Argentine-American physicist (born 1957)

Gabriel Kotliar (born 1957) is a physicist at Rutgers University in the United States, where he is Board of Governors Professor of Physics.

==Early life==
Kotliar was born in Argentina. He studied in the Hebrew University of Jerusalem, where he received a B.Sc. degree in Physics and Mathematics in 1979, followed by an M.Sc. in Physics under the tutelage of Daniel Amit in 1980. He then moved to Princeton University, where he received his PhD in Physics in 1983 while working with Prof. Philip Warren Anderson.

==Career==
His first teaching position was as a postdoctoral associate at the Institute for Theoretical Physics at the University of California Santa Barbara for two years, 1983 to 1985, when he was appointed as an assistant professor at the Massachusetts Institute of Technology. He joined Rutgers University in 1988, still as an associate professor, and was promoted to full professor in 1992. In the autumn of 1990, along with Antoine Georges, he developed dynamical mean field theory.

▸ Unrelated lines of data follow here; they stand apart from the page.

-- ==== Sys2Proof/Laws/Outcomes.lean ====
section
/-! SUPPORT. What a command, an event and a step can do, each said once: later proofs cite these and
unfold no meaning. -/

namespace Sys2Proof.Machine

/-! ### The two templates -/

theorem runChecked_next {check : Option CmdFault} {effect : State → State} {s t : State} :
    runChecked check effect s = .next t ↔
      (∃ f, check = some f ∧ t = takeFault f s) ∨ (check = none ∧ t = effect s) := by
  cases check <;> simp [runChecked, eq_comm]

theorem runStream_next {check : State → Option CmdFault} {effect : State → State} {s t : State} :
    runStream check effect s = .next t ↔
      (s.status.keyValid = false ∧ t = takeFault { code := .keyNotLoaded, expected := 1 } s) ∨
      (s.status.keyValid = true ∧ s.operand.srcLen.toNat = 0 ∧ t = complete 0 0 s) ∨
      (s.status.keyValid = true ∧ 0 < s.operand.srcLen.toNat ∧
        ((∃ f, check s = some f ∧ t = takeFault f s) ∨ (check s = none ∧ t = effect s))) := by
  unfold runStream keyNotLoadedFault
  cases hk : s.status.keyValid with
  | false => simp [eq_comm]
  | true =>
    simp only [if_true, Bool.true_eq_false, false_and, true_and, false_or]
    by_cases hl : s.operand.srcLen.toNat = 0
    · rw [if_pos hl]
      simp [hl, eq_comm]
    · rw [if_neg hl, runChecked_next]
      simp [hl, Nat.pos_of_ne_zero hl]

/-! ### Commands -/

/-- The stream commands' success: the zero-length no-op, or the effect (43_cipher.md R265, R274). -/
def StreamSuccess (check : State → Option CmdFault) (effect : State → State) (s t : State) : Prop :=
  s.status.keyValid = true ∧
    ((s.operand.srcLen.toNat = 0 ∧ t = complete 0 0 s) ∨
     (0 < s.operand.srcLen.toNat ∧ check s = none ∧ t = effect s))

/-- The success of each command: its checks passed, and what it leaves. -/
def Success (i : Instr) (s t : State) : Prop :=
  match i with
  | .nop => t = complete 0 0 s
  | .frReadChunk =>
    s.framer.cursor.toNat ≤ s.operand.srcLen.toNat ∧ RegionsLegal .frReadChunk s ∧
      truncationFault s 0 s.framer.cursor.toNat = none ∧ t = readChunkEffect s
  | .frParseDoc =>
    RegionsLegal .frParseDoc s ∧ signatureFault s = none ∧
      ∃ ks, parseChunks s = .ok ks ∧ requireIhdr ks = .ok ks ∧ t = parseDocEffect ks s
  | .frWriteChunkStored =>
    RegionsLegal .frWriteChunkStored s ∧ 12 + s.framer.chLen.toNat ≤ s.operand.dstLen.toNat ∧
      t = writeRecord s.framer.chCrc s
  | .frWriteChunkRecomp =>
    RegionsLegal .frWriteChunkRecomp s ∧ 12 + s.framer.chLen.toNat ≤ s.operand.dstLen.toNat ∧
      t = writeRecord s.chunkCrc { s with framer := { s.framer with chCrcCalc := s.chunkCrc } }
  | .frWriteChunkPlace =>
    RegionsLegal .frWriteChunkPlace s ∧ 12 + s.framer.chLen.toNat ≤ s.operand.dstLen.toNat ∧
      t = writeRecord s.framer.crcPlaceholder s
  | .frCrcChunk =>
    RegionsLegal .frCrcChunk s ∧
      t = complete 0 0
        { s.setCrcMatch (s.framer.chCrc == s.chunkCrc) with
          framer := { s.framer with chCrcCalc := s.chunkCrc } }
  | .frWriteSig =>
    RegionsLegal .frWriteSig s ∧ 8 ≤ s.operand.dstLen.toNat ∧
      t = complete 8 0 (s.memWrite s.operand.dstAddr.toNat signature)
  | .sfDefilter =>
    bppFault s = none ∧ RegionsLegal .sfDefilter s ∧ s.operand.srcLen.toNat = s.filteredLen ∧
      s.rawLen ≤ s.operand.dstLen.toNat ∧ filterTypeFault s = none ∧
      t = complete s.rawLen 0
        (s.memWrite s.operand.dstAddr.toNat
          (defilterRows s.filter.bpp.toNat s.rowBytes s.rows [] s.srcBytes))
  | .sfRefilterNone =>
    bppFault s = none ∧ RegionsLegal .sfRefilterNone s ∧ s.operand.srcLen.toNat = s.rawLen ∧
      s.filteredLen ≤ s.operand.dstLen.toNat ∧
      t = complete s.filteredLen 0
        (s.memWrite s.operand.dstAddr.toNat (refilterRows s.rowBytes s.rows s.srcBytes))
  | .rcLoadKey =>
    (9 ≤ s.cipher.keyBits.toNat ∧ s.cipher.keyBits.toNat ≤ s.params.kmaxBits) ∧
      RegionsLegal .rcLoadKey s ∧ s.keyPart 0 ≠ 0 ∧ t = loadKeyEffect s
  | .rcEcbEnc => StreamSuccess ecbEncFault ecbEncEffect s t
  | .rcEcbDec => StreamSuccess ecbDecFault ecbDecEffect s t
  | .rcCfbEnc => StreamSuccess (cfbFault .rcCfbEnc) (cfbEffect cfbEncSegments) s t
  | .rcCfbDec => StreamSuccess (cfbFault .rcCfbDec) (cfbEffect cfbDecSegments) s t
  | .rcModexpE => modexpFault .rcModexpE s = none ∧ t = modexpEffect s.key.ke s
  | .rcModexpD => modexpFault .rcModexpD s = none ∧ t = modexpEffect s.key.kd s
  | .rcClearKey => t = complete 0 0 (clearKey s)

theorem stream_cases {check : State → Option CmdFault} {effect : State → State} {s t : State}
    (h : runStream check effect s = .next t) :
    (∃ f, t = takeFault f s) ∨ StreamSuccess check effect s t := by
  rcases runStream_next.1 h with ⟨-, ht⟩ | ⟨hk, hl, ht⟩ | ⟨hk, hl, ⟨f, -, ht⟩ | ⟨hc, ht⟩⟩
  · exact .inl ⟨_, ht⟩
  · exact .inr ⟨hk, .inl ⟨hl, ht⟩⟩
  · exact .inl ⟨f, ht⟩
  · exact .inr ⟨hk, .inr ⟨hl, hc, ht⟩⟩

theorem parseDocRun_cases (s : State) :
    (∃ f, parseDocRun s = parseDocFault f s) ∨
      ∃ ks, parseChunks s = .ok ks ∧ requireIhdr ks = .ok ks ∧ parseDocRun s = parseDocEffect ks s := by
  unfold parseDocRun
  cases hp : parseChunks s with
  | error f => exact .inl ⟨f, rfl⟩
  | ok ks =>
    by_cases hi : ks.any (fun k => k.type == tagIHDR) = true
    · exact .inr ⟨ks, rfl, by rw [requireIhdr, if_pos hi], by simp only [requireIhdr, if_pos hi]⟩
    · exact .inl ⟨missingIhdr ks.length, by simp only [requireIhdr, if_neg hi]⟩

He has been a visiting professor at the École Normale Supérieure, the École Polytechnique, and the Hebrew University in Jerusalem

==Recognition==
From 1986 to 1988 he was Alfred P. Sloan Research Fellow and in 1987 received the Young Investigator Award. In 1994 he became a Lady Davis fellow, and nine years later accepted a Guggenheim Fellowship. In 2006 he was awarded the Europhysics Prize. He was named a Fellow of the American Physical Society (APS) in 2000, after a nomination from the APS Division of Condensed Matter Physics, "for development of the dynamical mean field method and its application to strongly correlated electron systems". In 2019 he was elected to the National Academy of Sciences.